Look to see if there are any variables that look like their types are incorrect (FIPS is one)

Then print the types for each column (`df.dtypes`).
- 'object' generally implies a string
- Look for columns that might need to be changed

Changes:
- Convert any columns you identified in the previous step
- convert 'Last_Update' to a date_time type
  - `df['Last_Update'].astype('datetime64')`
- remember to replace the existing column with the new columns


### Drop any columns that only have null values

Use the shape of the df to determine which columns might fit this criteria

`df.isnull().sum()`

Set the index to the `'Province_State'` column.

First make sure that each state appears only once by using the `.value_counts()` function on the column

## 4. Run some simple operations
 1. Extract a column from the DataFrame (`[ ]` or `.loc[]`)


 2. Extract a row from the DataFrame (`.loc[]` and `.iloc[]`)


 3. Subset the DataFrame using several rows / columns (`.loc[]`)

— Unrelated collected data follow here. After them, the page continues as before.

-- ==== Sys2Proof/Laws/PerInstr.lean ====
section
/-! SUPPORT. Facts about every instruction as syntax, one lemma per constructor. Family RowMatch: the word of an
instruction belongs to its own row of the opcode map (R65, R66). -/

namespace Sys2Proof.Laws.RowMatch

/-- The encoded word hits the instruction's own row of R66. -/
def Statement (i : Instr) : Prop := (opcodeRows[i.rowIndex]?).map (fun r => r.hits (encode i)) = some true

/-- A row keyed by the leading nibble alone. -/
theorem hits_op {pattern w : Word} (h : packXY (opField w) 0 0 0#4 = pattern) :
    (⟨0xF000#16, pattern⟩ : OpcodeRow).hits w = true := by
  simp [OpcodeRow.hits, and_mask_op, h]

/-- A row keyed by the leading and the low nibble. -/
theorem hits_op_sub {pattern w : Word} (h : packXY (opField w) 0 0 (subField w) = pattern) :
    (⟨0xF00F#16, pattern⟩ : OpcodeRow).hits w = true := by
  simp [OpcodeRow.hits, and_mask_op_sub, h]

/-- A row keyed by the leading nibble and the low byte. -/
theorem hits_op_kk {pattern w : Word} (h : packXKK (opField w) 0 (kkField w) = pattern) :
    (⟨0xF0FF#16, pattern⟩ : OpcodeRow).hits w = true := by
  simp [OpcodeRow.hits, and_mask_op_kk, h]

theorem cls (ign : BitVec 8) : Statement (.cls ign) :=
  congrArg some (hits_op_sub (by rw [encode]; simp; try rfl))
theorem ret (ign : BitVec 8) : Statement (.ret ign) :=
  congrArg some (hits_op_sub (by rw [encode]; simp; try rfl))
theorem jp (nnn : BitVec 12) : Statement (.jp nnn) :=
  congrArg some (hits_op (by rw [encode]; simp; try rfl))
theorem call (nnn : BitVec 12) : Statement (.call nnn) :=
  congrArg some (hits_op (by rw [encode]; simp; try rfl))
theorem seKk (x : RegNum) (kk : Byte) : Statement (.seKk x kk) :=
  congrArg some (hits_op (by rw [encode]; simp; try rfl))
theorem sneKk (x : RegNum) (kk : Byte) : Statement (.sneKk x kk) :=
  congrArg some (hits_op (by rw [encode]; simp; try rfl))
theorem seReg (x y : RegNum) (ign : BitVec 4) : Statement (.seReg x y ign) :=
  congrArg some (hits_op (by rw [encode]; simp; try rfl))
theorem ldKk (x : RegNum) (kk : Byte) : Statement (.ldKk x kk) :=
  congrArg some (hits_op (by rw [encode]; simp; try rfl))
theorem addKk (x : RegNum) (kk : Byte) : Statement (.addKk x kk) :=
  congrArg some (hits_op (by rw [encode]; simp; try rfl))
theorem ldReg (x y : RegNum) : Statement (.ldReg x y) :=
  congrArg some (hits_op_sub (by rw [encode]; simp; try rfl))
theorem orReg (x y : RegNum) : Statement (.orReg x y) :=
  congrArg some (hits_op_sub (by rw [encode]; simp; try rfl))
theorem andReg (x y : RegNum) : Statement (.andReg x y) :=
  congrArg some (hits_op_sub (by rw [encode]; simp; try rfl))
theorem xorReg (x y : RegNum) : Statement (.xorReg x y) :=
  congrArg some (hits_op_sub (by rw [encode]; simp; try rfl))
theorem addReg (x y : RegNum) : Statement (.addReg x y) :=
  congrArg some (hits_op_sub (by rw [encode]; simp; try rfl))
theorem subReg (x y : RegNum) : Statement (.subReg x y) :=
  congrArg some (hits_op_sub (by rw [encode]; simp; try rfl))
theorem shr (x y : RegNum) : Statement (.shr x y) :=
  congrArg some (hits_op_sub (by rw [encode]; simp; try rfl))
theorem subnReg (x y : RegNum) : Statement (.subnReg x y) :=
  congrArg some (hits_op_sub (by rw [encode]; simp; try rfl))
theorem shl (x y : RegNum) : Statement (.shl x y) :=
  congrArg some (hits_op_sub (by rw [encode]; simp; try rfl))
theorem sneReg (x y : RegNum) (ign : BitVec 4) : Statement (.sneReg x y ign) :=
  congrArg some (hits_op (by rw [encode]; simp; try rfl))
theorem ldI (nnn : BitVec 12) : Statement (.ldI nnn) :=
  congrArg some (hits_op (by rw [encode]; simp; try rfl))
theorem jpV0 (nnn : BitVec 12) : Statement (.jpV0 nnn) :=
  congrArg some (hits_op (by rw [encode]; simp; try rfl))
theorem rnd (x : RegNum) (kk : Byte) : Statement (.rnd x kk) :=
  congrArg some (hits_op (by rw [encode]; simp; try rfl))
theorem drw (x y : RegNum) (n : Fin 16) : Statement (.drw x y n) :=
  congrArg some (hits_op (by rw [encode]; simp; try rfl))
theorem skp (x : RegNum) (ign : BitVec 4) : Statement (.skp x ign) :=
  congrArg some (hits_op_sub (by rw [encode]; simp; try rfl))
theorem sknp (x : RegNum) (ign : BitVec 4) : Statement (.sknp x ign) :=
  congrArg some (hits_op_sub (by rw [encode]; simp; try rfl))
theorem ldVxDt (x : RegNum) : Statement (.ldVxDt x) :=
  congrArg some (hits_op_kk (by rw [encode]; simp; try rfl))
theorem ldVxK (x : RegNum) : Statement (.ldVxK x) :=
  congrArg some (hits_op_kk (by rw [encode]; simp; try rfl))
theorem ldDtVx (x : RegNum) : Statement (.ldDtVx x) :=
  congrArg some (hits_op_kk (by rw [encode]; simp; try rfl))
theorem ldStVx (x : RegNum) : Statement (.ldStVx x) :=
  congrArg some (hits_op_kk (by rw [encode]; simp; try rfl))
theorem addI (x : RegNum) : Statement (.addI x) :=
  congrArg some (hits_op_kk (by rw [encode]; simp; try rfl))
theorem ldF (x : RegNum) : Statement (.ldF x) :=
  congrArg some (hits_op_kk (by rw [encode]; simp; try rfl))
theorem ldB (x : RegNum) : Statement (.ldB x) :=
  congrArg some (hits_op_kk (by rw [encode]; simp; try rfl))
theorem ldMemVx (x : RegNum) : Statement (.ldMemVx x) :=
  congrArg some (hits_op_kk (by rw [encode]; simp; try rfl))
theorem ldVxMem (x : RegNum) : Statement (.ldVxMem x) :=
  congrArg some (hits_op_kk (by rw [encode]; simp; try rfl))

end Sys2Proof.Laws.RowMatch
end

 4. Find the State with the most recoveries
    1. Find the row with the max (`.max()`)
    2. Use `.loc` to extract that row


 5. Find the states within the first quartile for 'Active' cases
    1. Use `.quartile()` to find the first quartile range
    2. Use `.loc` to subset the dataset using the previous value
 

6. Find the states within the third quartile for 'Confirmed' cases

This step will require two filters (boolean expressions)